-- ==== Sys2Proof/Laws/Ring.lean ====
section
/-! SUPPORT. What the ring primitives do to a ring that obeys 10_state.md R25: the indices, the occupancy and the
unread bytes (10_state.md R24, R26). -/

namespace Sys2Proof.Machine

/-- The successor of an index modulo the capacity (10_state.md R22). -/
theorem succ_mod {a n : Nat} (h : a < n) : (a + 1) % n = if a + 1 = n then 0 else a + 1 := by
  split
  · rename_i e; rw [e, Nat.mod_self]
  · exact Nat.mod_eq_of_lt (by omega)

/-- An index `j` slots on, modulo the capacity. -/
theorem add_mod_cases {a j n : Nat} (ha : a < n) (hj : j ≤ n) :
    (a + j) % n = if a + j < n then a + j else a + j - n := by
  split
  · exact Nat.mod_eq_of_lt (by assumption)
  · rw [Nat.mod_eq_sub_mod (by omega)]
    rcases Nat.lt_or_ge (a + j - n) n with h | h
    · exact Nat.mod_eq_of_lt h
    · omega

/-- `Count` without a modulus (10_state.md R24). -/
theorem Ring.count_eq {n : Nat} {q : Ring} (h : q.ok n) :
    q.count n = if q.full then n else if q.rd ≤ q.wr then q.wr - q.rd else q.wr + n - q.rd := by
  obtain ⟨hw, hr, -, -, -⟩ := h
  unfold Ring.count
  split
  · rfl
  · rw [add_mod_cases hw (by omega)]
    split <;> split <;> omega

theorem Ring.count_le {n : Nat} {q : Ring} (h : q.ok n) : q.count n ≤ n := by
  rw [Ring.count_eq h]
  obtain ⟨hw, hr, -, -, -⟩ := h
  split <;> [exact Nat.le_refl n; (split <;> omega)]

/-- A ring is empty exactly when it holds no unread byte (10_state.md R23, R24). -/
theorem Ring.isEmpty_iff_count {n : Nat} {q : Ring} (h : q.ok n) : q.isEmpty = true ↔ q.count n = 0 := by
  rw [Ring.count_eq h]
  obtain ⟨hw, hr, -, -, -⟩ := h
  unfold Ring.isEmpty
  cases q.full <;> simp
  · split <;> omega
  · omega

@[simp] theorem Ring.unread_length (n : Nat) (q : Ring) : (q.unread n).length = q.count n := by
  simp [Ring.unread]

theorem Ring.unread_getElem {n : Nat} {q : Ring} {j : Nat} (h : j < (q.unread n).length) :
    (q.unread n)[j] = q.mem.read ((q.rd + j) % n) := by
  simp [Ring.unread]

/-- The ring after a push (40_ring_buffer.md R101). -/
def Ring.pushed (n : Nat) (q : Ring) (b : Byte) : Ring where
  mem := q.mem.write q.wr b
  wr := (q.wr + 1) % n
  rd := if q.full then (q.rd + 1) % n else q.rd
  full := q.full || (q.wr + 1) % n == q.rd

/-- The ring after a pop that takes a byte (40_ring_buffer.md R104). -/
def Ring.popped (n : Nat) (q : Ring) : Ring := { q with rd := (q.rd + 1) % n, full := false }

/-- What a push answers: the ring after and, from a full ring, the oldest unread byte. -/
theorem Ring.push_eq {n : Nat} {q : Ring} (h : q.ok n) (b : Byte) :
    q.push n b = some (q.pushed n b, if q.full then some (q.mem.read q.rd) else none) := by
  obtain ⟨hw, hr, hf, -, -⟩ := h
  unfold Ring.push Ring.pushed
  rw [if_pos hw]
  cases hq : q.full
  · simp
  · simp [hf hq]

/-- What the taking arm of a pop answers. -/
theorem Ring.pop_eq {n : Nat} {q : Ring} (h : q.ok n) : q.pop n = some (q.mem.read q.rd, q.popped n) := by
  unfold Ring.pop Ring.popped
  rw [if_pos h.2.1]

/-- A push keeps the ring invariants (10_state.md R25). -/
theorem Ring.pushed_ok {n : Nat} {q : Ring} (h : q.ok n) (b : Byte) : (q.pushed n b).ok n := by
  obtain ⟨hw, hr, hf, hm, hb⟩ := h
  refine ⟨Nat.mod_lt _ (by omega), ?_, ?_, Memory.write_wf hm _ _, Memory.write_below hb hw _⟩
  · simp only [Ring.pushed]; split
    · exact Nat.mod_lt _ (by omega)
    · exact hr
  · cases hq : q.full
    · simp [Ring.pushed, hq]
    · simp [Ring.pushed, hq, hf hq]

/-- A pop that takes a byte keeps the ring invariants (10_state.md R25). -/
theorem Ring.popped_ok {n : Nat} {q : Ring} (h : q.ok n) : (q.popped n).ok n := by
  obtain ⟨hw, hr, hf, hm, hb⟩ := h
  refine ⟨hw, Nat.mod_lt _ (by omega), ?_, hm, hb⟩
  simp [Ring.popped]

/-- `Count(q) = min(Count_before + 1, N)` after a push (40_ring_buffer.md R101). -/
theorem Ring.pushed_count {n : Nat} {q : Ring} (h : q.ok n) (b : Byte) :
    (q.pushed n b).count n = if q.full then n else q.count n + 1 := by
  rw [Ring.count_eq (Ring.pushed_ok h b), Ring.count_eq h]
  obtain ⟨hw, hr, hf, -, -⟩ := h
  simp only [Ring.pushed, succ_mod hw, succ_mod hr]
  cases hq : q.full
  · simp only [Bool.false_or, Bool.false_eq_true, if_false, beq_iff_eq]
    split_ifs <;> omega
  · simp

/-- One less after a pop that takes a byte (40_ring_buffer.md R104). -/
theorem Ring.popped_count {n : Nat} {q : Ring} (h : q.ok n) (he : q.isEmpty = false) :
    (q.popped n).count n + 1 = q.count n := by
  have hc : q.count n ≠ 0 := fun h0 => by simp [(Ring.isEmpty_iff_count h).mpr h0] at he
  rw [Ring.count_eq h] at hc ⊢
  rw [Ring.count_eq (Ring.popped_ok h)]
  obtain ⟨hw, hr, hf, -, -⟩ := h
  simp only [Ring.popped, succ_mod hr]
  cases hq : q.full
  · simp only [hq, Bool.false_eq_true, if_false] at hc ⊢
    split_ifs at hc ⊢ <;> omega
  · have := hf hq
    simp only [Bool.false_eq_true, if_false, if_true]
    split_ifs <;> omega

/-- The unread bytes after a push: the new byte last, and from a full ring the oldest lost (40_ring_buffer.md R101,
R110). -/
theorem Ring.pushed_unread {n : Nat} {q : Ring} (h : q.ok n) (b : Byte) :
    (q.pushed n b).unread n = (if q.full then (q.unread n).tail else q.unread n) ++ [b] := by
  have hlen := Ring.pushed_count h b
  have hc := Ring.count_eq h
  obtain ⟨hw, hr, hf, hm, -⟩ := h
  by_cases hq : q.full = true
  · have hwr := hf hq
    simp only [hq, if_true] at hlen hc ⊢
    apply List.ext_getElem
    · simp [hlen, hc]; omega
    · intro j h1 h2
      rw [Ring.unread_length, hlen] at h1
      have hm1 : (q.rd + 1) % n < n := Nat.mod_lt _ (by omega)
      rw [Ring.unread_getElem]
      simp only [Ring.pushed, hq, if_true]
      rw [Memory.read_write hm, List.getElem_append, Nat.mod_add_mod, Nat.add_assoc, Nat.add_comm 1 j,
        add_mod_cases hr (by omega)]
      simp only [List.length_tail, Ring.unread_length, hc]
      by_cases hj : j < n - 1
      · rw [dif_pos hj, List.getElem_tail, Ring.unread_getElem, add_mod_cases hr (by omega), if_neg]
        split_ifs <;> omega
      · rw [dif_neg hj, if_pos]
        · simp
        · split_ifs <;> omega
  · simp only [hq, Bool.false_eq_true, if_false] at hlen hc ⊢
    apply List.ext_getElem
    · simp [hlen]
    · intro j h1 h2
      rw [Ring.unread_length, hlen] at h1
      rw [Ring.unread_getElem]
      simp only [Ring.pushed, hq, Bool.false_eq_true, if_false]
      rw [Memory.read_write hm, List.getElem_append, add_mod_cases hr (by split at hc <;> omega)]
      simp only [Ring.unread_length]
      by_cases hj : j < q.count n
      · rw [dif_pos hj, Ring.unread_getElem, add_mod_cases hr (by split at hc <;> omega), if_neg]
        split_ifs at hc ⊢ <;> omega
      · rw [dif_neg hj, if_pos]
        · simp
        · split_ifs at hc ⊢ <;> omega

/-- The unread bytes of a ring that is not empty: the byte a pop takes, then those of the ring after
(40_ring_buffer.md R104). -/
theorem Ring.unread_eq_cons {n : Nat} {q : Ring} (h : q.ok n) (he : q.isEmpty = false) :
    q.unread n = q.mem.read q.rd :: (q.popped n).unread n := by
  have hlen := Ring.popped_count h he
  obtain ⟨hw, hr, hf, hm, -⟩ := h
  apply List.ext_getElem
  · simp [hlen]
  · intro j h1 h2
    rw [Ring.unread_getElem]
    cases j with
    | zero => simp [Nat.mod_eq_of_lt hr]
    | succ k =>
      rw [List.getElem_cons_succ, Ring.unread_getElem]
      simp only [Ring.popped]
      rw [Nat.mod_add_mod]
      congr 2
      omega

/-- An empty ring has no unread byte. -/
theorem Ring.unread_eq_nil {n : Nat} {q : Ring} (h : q.ok n) (he : q.isEmpty = true) : q.unread n = [] := by
  rw [← List.length_eq_zero_iff, Ring.unread_length]
  exact (Ring.isEmpty_iff_count h).mp he

end Sys2Proof.Machine
end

__________________________________________________

▸ To do
Find the lines above holding the word "some" and show them.

▸ Answer section
    q.push n b = some (q.pushed n b, if q.full then some (q.mem.read q.rd) else none) := by
theorem Ring.pop_eq {n : Nat} {q : Ring} (h : q.ok n) : q.pop n = some (q.mem.read q.rd, q.popped n) := by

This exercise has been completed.